### [Task]
Restate word for word the line with "Sys2Proof.Machine.execPeer port codes s" and all lines after it; please stop only at the end of the listing below.
[Source records Boundary: Start]
-- ==== Sys2Proof/Machine/Dispatch.lean ====
section
/-! DEFINITION. One arm per command: the call of its meaning. -/

namespace Sys2Proof.Machine

def exec (i : Instr) (s : State) : Host.Outcome State Fault Refusal :=
  match i with
  | .aonPowerUp vinMv => Sys2Proof.Machine.execAonPowerUp vinMv s
  | .strapSample straps => Sys2Proof.Machine.execStrapSample straps s
  | .resonatorCheck oscillates milliPercent => Sys2Proof.Machine.execResonatorCheck oscillates milliPercent s
  | .vinBootMeasure vinMv => Sys2Proof.Machine.execVinBootMeasure vinMv s
  | .rootPllLock => Sys2Proof.Machine.execRootPllLock s
  | .bootRomCheckDone readError => Sys2Proof.Machine.execBootRomCheckDone readError s
  | .bootWatchdogExpiry => Sys2Proof.Machine.execBootWatchdogExpiry s
  | .firmwareWatchdogExpiry => Sys2Proof.Machine.execFirmwareWatchdogExpiry s
  | .samplerScanDone => Sys2Proof.Machine.execSamplerScanDone s
  | .memReady => Sys2Proof.Machine.execMemReady s
  | .persistedTableLoadDone table => Sys2Proof.Machine.execPersistedTableLoadDone table s
  | .mapLoadDone => Sys2Proof.Machine.execMapLoadDone s
  | .mapWaitLimitExpiry => Sys2Proof.Machine.execMapWaitLimitExpiry s
  | .rasterStart tick => Sys2Proof.Machine.execRasterStart tick s
  | .stressSnapshotLoadDone => Sys2Proof.Machine.execStressSnapshotLoadDone s
  | .clipLoadDone inst => Sys2Proof.Machine.execClipLoadDone inst s
  | .resetNAssert => Sys2Proof.Machine.execResetNAssert s
  | .resetNRelease straps => Sys2Proof.Machine.execResetNRelease straps s
  | .lockstepReset => Sys2Proof.Machine.execLockstepReset s
  | .pllLossOfLock => Sys2Proof.Machine.execPllLossOfLock s
  | .undervoltageLockout => Sys2Proof.Machine.execUndervoltageLockout s
  | .hardwareSafeStopEnd => Sys2Proof.Machine.execHardwareSafeStopEnd s
  | .jtagTrst => Sys2Proof.Machine.execJtagTrst s
  | .thermalSample die mem0 mem1 => Sys2Proof.Machine.execThermalSample die mem0 mem1 s
  | .thmReleaseExpiry => Sys2Proof.Machine.execThmReleaseExpiry s
  | .riseTriggerRearm => Sys2Proof.Machine.execRiseTriggerRearm s
  | .thermalRequestRepeat => Sys2Proof.Machine.execThermalRequestRepeat s
  | .pfwAssert vinMv => Sys2Proof.Machine.execPfwAssert vinMv s
  | .pfwSaveDone => Sys2Proof.Machine.execPfwSaveDone s
  | .pfwDeassert vinMv => Sys2Proof.Machine.execPfwDeassert vinMv s
  | .pfwRecoverExpiry => Sys2Proof.Machine.execPfwRecoverExpiry s
  | .ctlReadStatus => Sys2Proof.Machine.execCtlReadStatus s
  | .regWrite port access => Sys2Proof.Machine.execRegWrite port access s
  | .timeLoRead port => Sys2Proof.Machine.execTimeLoRead port s
  | .resetKeyWrite port data => Sys2Proof.Machine.execResetKeyWrite port data s
  | .irqStatusClear port data => Sys2Proof.Machine.execIrqStatusClear port data s
  | .faultCauseClear port data => Sys2Proof.Machine.execFaultCauseClear port data s
  | .wakeCauseClear port data => Sys2Proof.Machine.execWakeCauseClear port data s
  | .portErrorsClear port data => Sys2Proof.Machine.execPortErrorsClear port data s
  | .mbDoorbell mb data => Sys2Proof.Machine.execMbDoorbell mb data s
  | .mbRelease mb data => Sys2Proof.Machine.execMbRelease mb data s
  | .ctlPacket side burst => Sys2Proof.Machine.execCtlPacket side burst s
  | .unknownCommand mb => Sys2Proof.Machine.execUnknownCommand mb s
  | .ident mb => Sys2Proof.Machine.execIdent mb s
  | .paramGet mb => Sys2Proof.Machine.execParamGet mb s
  | .paramSet mb => Sys2Proof.Machine.execParamSet mb s
  | .paramGetMulti mb => Sys2Proof.Machine.execParamGetMulti mb s
  | .paramSetMulti mb => Sys2Proof.Machine.execParamSetMulti mb s
  | .logClear mb => Sys2Proof.Machine.execLogClear mb s
  | .logFirstFaultClear mb => Sys2Proof.Machine.execLogFirstFaultClear mb s
  | .pwrResClear mb => Sys2Proof.Machine.execPwrResClear mb s
  | .commit mb => Sys2Proof.Machine.execCommit mb s
  | .commitStatus mb => Sys2Proof.Machine.execCommitStatus mb s
  | .discard mb => Sys2Proof.Machine.execDiscard mb s
  | .funcStop mb => Sys2Proof.Machine.execFuncStop mb s
  | .funcStart mb => Sys2Proof.Machine.execFuncStart mb s
  | .funcState mb => Sys2Proof.Machine.execFuncState mb s
  | .modeChange mb => Sys2Proof.Machine.execModeChange mb s
  | .funcReset mb => Sys2Proof.Machine.execFuncReset mb s
  | .tableLoad mb => Sys2Proof.Machine.execTableLoad mb s
  | .tableRead mb => Sys2Proof.Machine.execTableRead mb s
  | .profileApply mb => Sys2Proof.Machine.execProfileApply mb s
  | .vote mb => Sys2Proof.Machine.execVote mb s
  | .pwrState mb => Sys2Proof.Machine.execPwrState mb s
  | .standbyEntry => Sys2Proof.Machine.execStandbyEntry s
  | .logRead mb => Sys2Proof.Machine.execLogRead mb s
  | .statsRead mb => Sys2Proof.Machine.execStatsRead mb s
  | .nvRead mb pageFails => Sys2Proof.Machine.execNvRead mb pageFails s
  | .nvWriteRecord mb => Sys2Proof.Machine.execNvWriteRecord mb s
  | .norProgramDone mismatch => Sys2Proof.Machine.execNorProgramDone mismatch s
  | .nvRawProgram mb => Sys2Proof.Machine.execNvRawProgram mb s
  | .nvErase mb => Sys2Proof.Machine.execNvErase mb s
  | .nvEraseDone failed => Sys2Proof.Machine.execNvEraseDone failed s
  | .samplerCompaction bank1 => Sys2Proof.Machine.execSamplerCompaction bank1 s
  | .nandStoreDone object failed => Sys2Proof.Machine.execNandStoreDone object failed s
  | .cmpRun mb => Sys2Proof.Machine.execCmpRun mb s
  | .cmpContainerDone => Sys2Proof.Machine.execCmpContainerDone s
  | .secSession mb => Sys2Proof.Machine.execSecSession mb s
  | .hello side burst => Sys2Proof.Machine.execHello side burst s
  | .finish side burst => Sys2Proof.Machine.execFinish side burst s
  | .nonceExpiry => Sys2Proof.Machine.execNonceExpiry s
  | .secApprove mb => Sys2Proof.Machine.execSecApprove mb s
  | .approvalBundleCheckDone => Sys2Proof.Machine.execApprovalBundleCheckDone s
  | .secStatus mb => Sys2Proof.Machine.execSecStatus mb s
  | .secFwUpdate mb => Sys2Proof.Machine.execSecFwUpdate mb s
  | .fwImageCheckDone => Sys2Proof.Machine.execFwImageCheckDone s
  | .tatEnumerate mb => Sys2Proof.Machine.execTatEnumerate mb s
  | .tatStage mb => Sys2Proof.Machine.execTatStage mb s
  | .tatArm mb => Sys2Proof.Machine.execTatArm mb s
  | .tatAbort mb => Sys2Proof.Machine.execTatAbort mb s
  | .tatStatus mb => Sys2Proof.Machine.execTatStatus mb s
  | .panelOn mb => Sys2Proof.Machine.execPanelOn mb s
  | .panelOff mb => Sys2Proof.Machine.execPanelOff mb s
  | .panelSafeStop mb => Sys2Proof.Machine.execPanelSafeStop mb s
  | .eyeSet mb => Sys2Proof.Machine.execEyeSet mb s
  | .eyeRead mb => Sys2Proof.Machine.execEyeRead mb s
  | .hlActivityQualified side => Sys2Proof.Machine.execHlActivityQualified side s
  | .hlWakePattern side => Sys2Proof.Machine.execHlWakePattern side s
  | .hlWakeGlitch side => Sys2Proof.Machine.execHlWakeGlitch side s
  | .hlReceivePllLock side rate => Sys2Proof.Machine.execHlReceivePllLock side rate s
  | .hlBlockLock side phases => Sys2Proof.Machine.execHlBlockLock side phases s
  | .hlEqualizeDone side eyes => Sys2Proof.Machine.execHlEqualizeDone side eyes s
  | .hlDeskewDone side skew lanes => Sys2Proof.Machine.execHlDeskewDone side skew lanes s
  | .hlTrainTimeout side lane => Sys2Proof.Machine.execHlTrainTimeout side lane s
  | .hlTrainBackoffExpiry => Sys2Proof.Machine.execHlTrainBackoffExpiry s
  | .hlClockLost side activity => Sys2Proof.Machine.execHlClockLost side activity s
  | .hlBlockError side lane incoming => Sys2Proof.Machine.execHlBlockError side lane incoming s
  | .hlTs1Retrain incoming => Sys2Proof.Machine.execHlTs1Retrain incoming s
  | .hlSof incoming => Sys2Proof.Machine.execHlSof incoming s
  | .hlEios => Sys2Proof.Machine.execHlEios s
  | .hlFs side at_ sets => Sys2Proof.Machine.execHlFs side at_ sets s
  | .hlRow side at_ first rest => Sys2Proof.Machine.execHlRow side at_ first rest s
  | .hlFe side at_ sets => Sys2Proof.Machine.execHlFe side at_ sets s
  | .hlSurf side at_ sets => Sys2Proof.Machine.execHlSurf side at_ sets s
  | .hlSleep side burst => Sys2Proof.Machine.execHlSleep side burst s
  | .hlKeep side burst => Sys2Proof.Machine.execHlKeep side burst s
  | .packetHeaderCrcFail incoming => Sys2Proof.Machine.execPacketHeaderCrcFail incoming s
  | .hlUnknownPkt incoming => Sys2Proof.Machine.execHlUnknownPkt incoming s
  | .backChannelSend => Sys2Proof.Machine.execBackChannelSend s
  | .statusTimer => Sys2Proof.Machine.execStatusTimer s
  | .frameStart at_ fifoA fifoB => Sys2Proof.Machine.execFrameStart at_ fifoA fifoB s
  | .rowSlotStart at_ bursts blockFail nextFail => Sys2Proof.Machine.execRowSlotStart at_ bursts blockFail nextFail s
  | .verticalBlankStart at_ => Sys2Proof.Machine.execVerticalBlankStart at_ s
  | .repeatDeadline tick => Sys2Proof.Machine.execRepeatDeadline tick s
  | .predictiveRepeat tick => Sys2Proof.Machine.execPredictiveRepeat tick s
  | .timingGeneratorPeriod tick => Sys2Proof.Machine.execTimingGeneratorPeriod tick s
  | .ladderDwellExpiry at_ => Sys2Proof.Machine.execLadderDwellExpiry at_ s
  | .continuityDelayExpiry at_ => Sys2Proof.Machine.execContinuityDelayExpiry at_ s
  | .clipStepDue at_ => Sys2Proof.Machine.execClipStepDue at_ s
  | .memSleepEntry at_ bursts => Sys2Proof.Machine.execMemSleepEntry at_ bursts s
  | .memSleepExit at_ bursts => Sys2Proof.Machine.execMemSleepExit at_ bursts s
  | .residenceCompressDone => Sys2Proof.Machine.execResidenceCompressDone s
  | .odTableCopyDone => Sys2Proof.Machine.execOdTableCopyDone s
  | .sensedRow slot => Sys2Proof.Machine.execSensedRow slot s
  | .senseReturnReply lane codes => Sys2Proof.Machine.execSenseReturnReply lane codes s
  | .replyTimeout lane => Sys2Proof.Machine.execReplyTimeout lane s
  | .tempPoll => Sys2Proof.Machine.execTempPoll s
  | .updatePass => Sys2Proof.Machine.execUpdatePass s
  | .snapshotStart => Sys2Proof.Machine.execSnapshotStart s
  | .snapshotComplete failed => Sys2Proof.Machine.execSnapshotComplete failed s
  | .snapshotOverrun => Sys2Proof.Machine.execSnapshotOverrun s
  | .mapStoreDone table failed => Sys2Proof.Machine.execMapStoreDone table failed s
  | .restSweepRow results => Sys2Proof.Machine.execRestSweepRow results s
  | .restLimitExpiry => Sys2Proof.Machine.execRestLimitExpiry s
  | .panelPowerOnStep => Sys2Proof.Machine.execPanelPowerOnStep s
  | .bobbinTrainingPhaseEnd => Sys2Proof.Machine.execBobbinTrainingPhaseEnd s
  | .bobLockNFall => Sys2Proof.Machine.execBobLockNFall s
  | .bobLockNRise => Sys2Proof.Machine.execBobLockNRise s
  | .dischargeStepEnd => Sys2Proof.Machine.execDischargeStepEnd s
  | .panelPowerOffStep => Sys2Proof.Machine.execPanelPowerOffStep s
  | .tatPortUp port => Sys2Proof.Machine.execTatPortUp port s
  | .tatCodeError port at_ => Sys2Proof.Machine.execTatCodeError port at_ s
  | .tatPortSilence port => Sys2Proof.Machine.execTatPortSilence port s
  | .tatMsgCrcFail incoming => Sys2Proof.Machine.execTatMsgCrcFail incoming s
  | .delayReqTimer sent => Sys2Proof.Machine.execDelayReqTimer sent s
  | .delayReq port arrived sent codes => Sys2Proof.Machine.execDelayReq port arrived sent codes s
  | .delayResp arrived codes => Sys2Proof.Machine.execDelayResp arrived codes s
  | .delayRespTimeout => Sys2Proof.Machine.execDelayRespTimeout s
  | .beaconSend => Sys2Proof.Machine.execBeaconSend s
  | .beacon port arrived sent0 sent1 codes => Sys2Proof.Machine.execBeacon port arrived sent0 sent1 codes s
  | .beaconMissing => Sys2Proof.Machine.execBeaconMissing s
  | .enumerate port codes => Sys2Proof.Machine.execEnumerate port codes s
  | .enumDone port codes => Sys2Proof.Machine.execEnumDone port codes s
  | .enumTimeout port => Sys2Proof.Machine.execEnumTimeout port s
  | .stageFragment port codes => Sys2Proof.Machine.execStageFragment port codes s
  | .countUp port codes => Sys2Proof.Machine.execCountUp port codes s
  | .tatStageTimeout => Sys2Proof.Machine.execTatStageTimeout s
  | .setReq port codes => Sys2Proof.Machine.execSetReq port codes s
  | .abortEpoch port codes => Sys2Proof.Machine.execAbortEpoch port codes s
  | .peer port codes => Sys2Proof.Machine.execPeer port codes s
  | .pairFrame arrived codes => Sys2Proof.Machine.execPairFrame arrived codes s
  | .pairStrobe arrived => Sys2Proof.Machine.execPairStrobe arrived s
  | .pairEvent port codes => Sys2Proof.Machine.execPairEvent port codes s
  | .pairEventRepeat => Sys2Proof.Machine.execPairEventRepeat s
  | .ctlCsWake => Sys2Proof.Machine.execCtlCsWake s
  | .svcAddressMatch => Sys2Proof.Machine.execSvcAddressMatch s
  | .picotActivity => Sys2Proof.Machine.execPicotActivity s
  | .wakeTimerExpiry => Sys2Proof.Machine.execWakeTimerExpiry s
  | .wakeVoteLapse => Sys2Proof.Machine.execWakeVoteLapse s
  | .idleTimerExpiry d => Sys2Proof.Machine.execIdleTimerExpiry d s
  | .domainEntryDone d => Sys2Proof.Machine.execDomainEntryDone d s
  | .wakeGrant => Sys2Proof.Machine.execWakeGrant s
  | .domainWakeDone d => Sys2Proof.Machine.execDomainWakeDone d s
  | .wakeFailureTimeout d clockLock => Sys2Proof.Machine.execWakeFailureTimeout d clockLock s
  | .retryOffExpiry d => Sys2Proof.Machine.execRetryOffExpiry d s
  | .statMaxTimeExpiry => Sys2Proof.Machine.execStatMaxTimeExpiry s
  | .updatePassDone => Sys2Proof.Machine.execUpdatePassDone s
  | .secKeyAgreementDone => Sys2Proof.Machine.execSecKeyAgreementDone s
  | .ctlCsNRise leftover => Sys2Proof.Machine.execCtlCsNRise leftover s
  | .svcStop leftover => Sys2Proof.Machine.execSvcStop leftover s

end Sys2Proof.Machine
end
[Source records Boundary: End]
### [Answer section]
  | .peer port codes => Sys2Proof.Machine.execPeer port codes s
  | .pairFrame arrived codes => Sys2Proof.Machine.execPairFrame arrived codes s
  | .pairStrobe arrived => Sys2Proof.Machine.execPairStrobe arrived s
  | .pairEvent port codes => Sys2Proof.Machine.execPairEvent port codes s
  | .pairEventRepeat => Sys2Proof.Machine.execPairEventRepeat s
  | .ctlCsWake => Sys2Proof.Machine.execCtlCsWake s
  | .svcAddressMatch => Sys2Proof.Machine.execSvcAddressMatch s
  | .picotActivity => Sys2Proof.Machine.execPicotActivity s
  | .wakeTimerExpiry => Sys2Proof.Machine.execWakeTimerExpiry s
  | .wakeVoteLapse => Sys2Proof.Machine.execWakeVoteLapse s
  | .idleTimerExpiry d => Sys2Proof.Machine.execIdleTimerExpiry d s
  | .domainEntryDone d => Sys2Proof.Machine.execDomainEntryDone d s
  | .wakeGrant => Sys2Proof.Machine.execWakeGrant s
  | .domainWakeDone d => Sys2Proof.Machine.execDomainWakeDone d s
  | .wakeFailureTimeout d clockLock => Sys2Proof.Machine.execWakeFailureTimeout d clockLock s
  | .retryOffExpiry d => Sys2Proof.Machine.execRetryOffExpiry d s
  | .statMaxTimeExpiry => Sys2Proof.Machine.execStatMaxTimeExpiry s
  | .updatePassDone => Sys2Proof.Machine.execUpdatePassDone s
  | .secKeyAgreementDone => Sys2Proof.Machine.execSecKeyAgreementDone s
  | .ctlCsNRise leftover => Sys2Proof.Machine.execCtlCsNRise leftover s
  | .svcStop leftover => Sys2Proof.Machine.execSvcStop leftover s

end Sys2Proof.Machine
end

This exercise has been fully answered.